- _WORK TO COMPLETE_: Reproduce the records below exactly, but only between the lines holding "unfold homeCwadd" and "intro _ | with_reducible apply homeBytesPut_mem", inclusive.

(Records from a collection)
● ● ●
/-! ## Fabric -/

theorem correctTick_mem {s : State} (h : MemOk s) : MemOk (correctTick s) := by
  unfold correctTick
  try dsimp only
  repeat' (first
    | with_reducible assumption | intro _ | with_reducible apply memParts_of | dsimp only [memOk_mk]
    | with_reducible apply memOk_foldl | with_reducible apply memOk_ite)
theorem hostTake_mem (x1 : Nat) (x2 : Bool) {s : State} (h : MemOk s) : MemOk (hostTake x1 x2 s) := by
  unfold hostTake
  try dsimp only
  repeat' (first
    | with_reducible assumption | intro _ | with_reducible apply l2Inval_mem
    | with_reducible apply flushOwner_mem | with_reducible apply memParts_of | dsimp only [memOk_mk]
    | with_reducible apply memOk_foldl | with_reducible apply memOk_ite)
theorem homeReq_mem (x1 : Nat) (x2 : Nat) (x3 : Bool) {s : State} (h : MemOk s) : MemOk (homeReq x1 x2 x3 s) := by
  unfold homeReq
  try dsimp only
  repeat' (first
    | with_reducible assumption | intro _ | with_reducible apply hostTake_mem | with_reducible apply l2Fill_mem
    | with_reducible apply trackRegion_mem | with_reducible apply dirSet_mem | with_reducible apply l2Inval_mem
    | with_reducible apply flushOwner_mem | with_reducible apply memParts_of | dsimp only [memOk_mk]
    | with_reducible apply memOk_foldl | with_reducible apply memOk_ite)
theorem serveSnoop_mem (x1 : Nat) (x2 : SnoopReq) {s : State} (h : MemOk s) : MemOk (serveSnoop x1 x2 s) := by
  unfold serveSnoop
  try dsimp only
  repeat' (first
    | with_reducible assumption | intro _ | with_reducible apply homeReq_mem | with_reducible apply l2Push_mem
    | with_reducible apply onCore_mem | with_reducible apply performLine_mem | with_reducible apply memParts_of
    | dsimp only [memOk_mk] | with_reducible apply memOk_foldl | with_reducible apply memOk_ite | split)
theorem stashAck_mem (x1 : Flight) {s : State} (h : MemOk s) : MemOk (stashAck x1 s) := by
  unfold stashAck
  try dsimp only
  repeat' (first
    | with_reducible assumption | intro _ | with_reducible apply writeBack_mem
    | with_reducible apply memParts_of | dsimp only [memOk_mk] | with_reducible apply memOk_foldl
    | with_reducible apply memOk_ite | split)
theorem modUpd_mem (x1 : Fin 4) (x2 : Module → Module) {s : State} (h : MemOk s) : MemOk (modUpd x1 x2 s) := h
theorem homeCwadd_mem (x1 : Nat) (x2 : Word) {s : State} (h : MemOk s) : MemOk (homeCwadd x1 x2 s) := by
  unfold homeCwadd
  try dsimp only
  repeat' (first
    | with_reducible assumption | intro _ | with_reducible apply noteBarrier_mem
    | with_reducible apply homeWordPut_mem | with_reducible apply memParts_of | dsimp only [memOk_mk]
    | with_reducible apply memOk_foldl | with_reducible apply memOk_ite)
theorem homeRelease_mem (x1 : Bool) (x2 : Nat) (x3 : Word) (x4 : Sig) {s : State} (h : MemOk s) : MemOk (homeRelease
    x1 x2 x3 x4 s) := by
  unfold homeRelease
  try dsimp only
  repeat' (first
    | with_reducible assumption | intro _ | with_reducible apply homeBytesPut_mem
    | with_reducible apply memParts_of | dsimp only [memOk_mk] | with_reducible apply memOk_foldl
    | with_reducible apply memOk_ite)
theorem farDo_mem (x1 : Bool) (x2 : Nat) (x3 : Nat) (x4 : FarReq) {s : State} (h : MemOk s) : MemOk (farDo x1 x2 x3
    x4 s).2 := by
  unfold farDo
  try dsimp only
  repeat' (first
    | with_reducible assumption | intro _ | with_reducible apply hostTake_mem
    | with_reducible apply homeBytesPut_mem | with_reducible apply homeAtomic_mem
    | with_reducible apply homeCwadd_mem | with_reducible apply homeRelease_mem
    | with_reducible apply memParts_of | dsimp only [memOk_mk] | with_reducible apply memOk_foldl
    | with_reducible apply memOk_ite | split)
theorem portProgress_mem (x1 : Fin 32) {s : State} (h : MemOk s) : MemOk (portProgress x1 s) := h
theorem applyPkt_mem (x1 : Pkt) {s : State} (h : MemOk s) : MemOk (applyPkt x1 s) := by
  unfold applyPkt
  try dsimp only
  repeat' (first
    | with_reducible assumption | intro _ | with_reducible apply farDo_mem
    | with_reducible apply portProgress_mem | with_reducible apply sendNum_mem
    | with_reducible apply memParts_of | dsimp only [memOk_mk] | with_reducible apply memOk_foldl
    | with_reducible apply memOk_ite)
theorem drainFlow_mem (fl : Nat × Nat × Nat) (n : Nat) {s : State} (h : MemOk s) : MemOk (drainFlow fl n s) := by
  induction n generalizing s with
  | zero => exact h
  | succ n ih =>
    unfold drainFlow
    try dsimp only
    split
    · exact ih (applyPkt_mem _ h)
    · exact h
theorem admitPkt_mem (x1 : Pkt) {s : State} (h : MemOk s) : MemOk (admitPkt x1 s) := by
  unfold admitPkt
  try dsimp only
  repeat' (first
    | with_reducible assumption | intro _ | with_reducible apply drainFlow_mem
    | with_reducible apply applyPkt_mem | with_reducible apply memParts_of | dsimp only [memOk_mk]
    | with_reducible apply memOk_foldl | with_reducible apply memOk_ite)
theorem retireNow_mem {s : State} (h : MemOk s) : MemOk (retireNow s) := by
  unfold retireNow
  try dsimp only
  repeat' (first
    | with_reducible assumption | intro _ | with_reducible apply unwindTo_mem
    | with_reducible apply retireCore_mem | with_reducible apply memParts_of | dsimp only [memOk_mk]
    | with_reducible apply memOk_foldl | with_reducible apply memOk_ite)
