-- ==== Sys2Proof/Tests/Slice0.lean ====
section
/-! SUPPORT. Tests by evaluation: ill-formed terms, words of the manual's encodings, single steps on small states with expected
values from the manual's rules and examples, and for every statement states and operands that meet its hypotheses. -/

namespace Sys2Proof.Machine.Tests

open Sys2Proof Sys2Proof.Machine

set_option Elab.async false

/-! ## Helpers -/

/-- The reset state: one core, nothing in memory, no region. -/
def s0 : State := State.reset
def withS (l : List (Fin 64 × Word)) (s : State) : State := l.foldl (fun s x => s.mapA fun a => setS a x.1 x.2) s
def withV (l : List (Fin 128 × Vec)) (s : State) : State := l.foldl (fun s x => s.mapA fun a => { a with v := a.v.set x.1.val x.2 }) s
def withP (l : List (Fin 16 × Pred)) (s : State) : State := l.foldl (fun s x => s.mapA fun a => { a with p := a.p.set x.1.val x.2 }) s
/-- An open region. -/
def inRgn (s : State) : State := s.mapRgn fun r => { r with st := .opened, shadow := some s.core.a }
/-- All of the package's memory at its own address, with every permission. -/
def mapped (s : State) : State := s.mapCore fun c => { c with ktt := [bareEntry] }
def bytes (l : List (Nat × Byte)) (s : State) : State := { s with spad := l.foldl (fun m x => Mem.put m x.1 x.2) s.spad }
/-- A test of the next state. -/
def after (o : Host.Outcome State Fault Refusal) (p : State → Bool) : Bool := match o with
  | .next t => p t
  | _ => false
/-- The result an operation put in flight. -/
def flight (i : Instr) (s : State) : Option Flight := match exec i s with
  | .next t => t.core.flights.getLast?
  | _ => none
def value (i : Instr) (s : State) : Nat := ((flight i s).map (·.val.toNat)).getD 0
def flags (i : Instr) (s : State) : Nat := ((flight i s).map (·.flags.toNat)).getD 0
def sc2 (f : S2 → Instr) (a b : Word) : Nat := value (f ⟨.always, .reg 3, .reg 1, .reg 2⟩) (withS [(1, a), (2, b)] s0)
def sc1 (f : S1 → Instr) (a : Word) : Nat := value (f ⟨.always, .reg 3, .reg 1⟩) (withS [(1, a)] s0)
/-- A vector from its lowest elements of `w` bits. -/
def mk (w : Nat) (l : List Nat) : Vec := BitVec.ofNat 1024 (l.foldr (fun x acc => x + acc * 2 ^ w) 0)
def ve (w : Nat) (i : Instr) (s : State) (e : Nat) : Nat := (elem w (((flight i s).map (·.val)).getD 0) e).toNat
def vs2 (a b : Vec) : State := withV [(1, a), (2, b)] s0
def x2 (ty : ITy) : V2 := ⟨.always, ty, .reg 3, .reg 1, .reg 2⟩
def x1 (ty : ITy) : V1 := ⟨.always, ty, .reg 3, .reg 1⟩
def f2 (ty : FTy) (rm : Rnd) : F2 := ⟨.always, ty, rm, .reg 3, .reg 1, .reg 2⟩
def f1 (ty : FTy) : F1 := ⟨.always, ty, .rne, .reg 3, .reg 1⟩
def causeOf (i : Instr) (s : State) : Nat × Nat := match exec i s with
  | .next t => (t.core.sp.cause.toNat, t.core.sp.fval.toNat)
  | _ => (0, 0)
● ● ●
- _SOLUTION FOR THIS EXERCISE_:
  unfold homeCwadd
  try dsimp only
  repeat' (first
    | with_reducible assumption | intro _ | with_reducible apply noteBarrier_mem
    | with_reducible apply homeWordPut_mem | with_reducible apply memParts_of | dsimp only [memOk_mk]
    | with_reducible apply memOk_foldl | with_reducible apply memOk_ite)
theorem homeRelease_mem (x1 : Bool) (x2 : Nat) (x3 : Word) (x4 : Sig) {s : State} (h : MemOk s) : MemOk (homeRelease
    x1 x2 x3 x4 s) := by
  unfold homeRelease
  try dsimp only
  repeat' (first
    | with_reducible assumption | intro _ | with_reducible apply homeBytesPut_mem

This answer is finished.